● Exercise prompt
Identify, in the records below, every line where the string "taken" appears, and copy each such line.

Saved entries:
______
-- ==== Sys2Proof/Machine/LinkCommands.lean ====
section
/-!
DEFINITION. The Link Controller's commands and timers (Chapter 2): LINK CONFIGURE, LINK START, LINK STOP, the frame timer, the
end of a transmission, the entry to STOPPED and the trigger timeout. The trigger report stands in Machine/Lines.lean, beside the
edge that makes it.
-/
namespace Sys2Proof.Machine

/-! ## LINK CONFIGURE (R22) -/

/-- What LINK CONFIGURE does once taken (R22): fields before state. -/
def State.linkConfigure (r : CommandRecord) (c : Command) (s : State) : State :=
  match linkConfigFields r with
  | none => s.endPlain c .badParameter
  | some k =>
    if s.link.state = .unconfigured ∨ s.link.state = .stopped then
      ({ s with link.config := some k, link.state := .stopped } : State).endPlain c .ok
    else s.endPlain c .badState

/-- LINK_CONFIGURE (R22). -/
def execLinkConfigure (r : CommandRecord) (s : State) : Result := s.takeCommand 0x01 r (State.linkConfigure r)

/-! ## LINK START (R25 to R27) -/

/-- The settings that come before any other effect of an accepted START (R25). A trigger report made before it does not serve
it (R27). -/
def State.acceptStart (s : State) : State :=
  { s with
    link.frame := 0
    link.badRun := 0
    link.corruptOut := false
    link.dropReturn := false
    link.stopCause := none
    link.runGeneration := none
    lines.reports := s.lines.reports.map fun p => { p with current := false } }

/-- An accepted START without a trigger (R26): RUNNING, frame 0 at once, and the START completes OK. -/
def State.startNow (s : State) (c : Command) : State :=
  (({ s.acceptStart with link.state := .running } : State).frameStart 0).endPlain c .ok

/-- An accepted START with a trigger (R27): WAITING with the watch set and, when the timeout is not 0, its timer started. The
processor's reservation passes with the command to the Link Controller (R157). -/
def State.startWaiting (s : State) (c : Command) (w : Watch) (timeout : Option Nat) : State :=
  { s.acceptStart with
    link.state := .waiting
    link.start := some c
    link.timeout := timeout
    lines.watch := some w }

/-- A START that its state refuses (R25): BUSY while one is outstanding, else BAD_STATE. -/
def State.refuseStart (s : State) (c : Command) : State :=
  if s.link.start.isSome then s.endPlain c .busy else s.endPlain c .badState

/-- What LINK START does once taken (R25). -/
def State.linkStart (r : CommandRecord) (c : Command) (s : State) : State :=
  if triggerPresent r then
    match triggerFields r with
    | none => s.endPlain c .badParameter
    | some w => if s.link.state = .stopped then s.startWaiting c w (timeoutField r) else s.refuseStart c
  else if s.link.state = .stopped then s.startNow c
  else s.refuseStart c

/-- LINK_START (R25). -/
def execLinkStart (r : CommandRecord) (s : State) : Result := s.takeCommand 0x02 r (State.linkStart r)

/-! ## LINK STOP (R30, R31) -/

/-- What LINK STOP does once taken (R30, R31). From RUNNING with the window empty and no frame in transmission the link passes to
STOPPED at once (R32). -/
def State.linkStop (c : Command) (s : State) : State :=
  match s.link.state with
  | .unconfigured => s.endPlain c .ok
  | .stopped => s.endPlain c .ok
  | .waiting =>
    ({ s with link.stopCause := some .host, link.stop := some c } : State).enterStopped .cancelled
  | .running =>
    ({ s with
      link.state := .stopping
      link.stopCause := some .host
      link.frameTimer := false
      link.stop := some c } : State).stopWhenDone
  | .stopping =>
    match s.link.stop with
    | none => { s with link.stop := some c }
    | some _ => s.endPlain c .busy

/-- LINK_STOP (R30). -/
def execLinkStop (r : CommandRecord) (s : State) : Result := s.takeCommand 0x03 r State.linkStop

/-! ## Timers, transmission and the entry to STOPPED -/

/-- FRAME_TIMER_EXPIRY (R23): in RUNNING the next frame starts, numbered one above the last (R24). -/
def execFrameTimerExpiry (s : State) : Result :=
  .next
    (if s.host.engine = .ready ∧ s.link.state = .running ∧ s.link.frameTimer = true then s.frameStart (s.link.frame + 1)
    else s)

/-- The link passes to STOPPED at the end of a transmission in FAULT, without the course of R32 (R34). -/
def Link.stopInFault (k : Link) : Link :=
  match k.state with
  | .unconfigured => k
  | .stopped => k
  | .waiting => k
  | .running => { k with state := .stopped }
  | .stopping => { k with state := .stopped }

/-- The last word of the frame in transmission is sent (R1): in READY a STOPPING link may now pass to STOPPED (R32), and in
FAULT the link does (R34). -/
def State.endTransmission (s : State) : State :=
  let t : State := { s with link.transmitting := false }
  match s.host.engine with
  | .ready => t.stopWhenDone
  | .fault => { t with link := t.link.stopInFault }
  | .off => t
  | .loading => t
  | .resetting => t

/-- TRANSMISSION_END (R32). -/
def execTransmissionEnd (s : State) : Result := .next (if s.link.transmitting then s.endTransmission else s)

/-- ENTRY_TO_STOPPED (R32): a STOPPING link with the window empty and no frame in transmission enters STOPPED. The row whose event
brings the entry makes it in its own step, so this row, taken by itself, finds none left to make (log entry 11). -/
def execEntryToStopped (s : State) : Result :=
  .next (if s.host.engine = .ready then s.stopWhenDone else s)

/-- TIMEOUT_EXPIRY (R29). -/
def execTimeoutExpiry (s : State) : Result :=
  .next
    (if s.host.engine = .ready ∧ s.link.state = .waiting ∧ s.link.timeout.isSome = true then s.enterStopped .timeout
    else s)

end Sys2Proof.Machine
end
______
● Written response
/-- What LINK CONFIGURE does once taken (R22): fields before state. -/
/-- What LINK START does once taken (R25). -/
/-- What LINK STOP does once taken (R30, R31). From RUNNING with the window empty and no frame in transmission the link passes to
brings the entry makes it in its own step, so this row, taken by itself, finds none left to make (log entry 11). -/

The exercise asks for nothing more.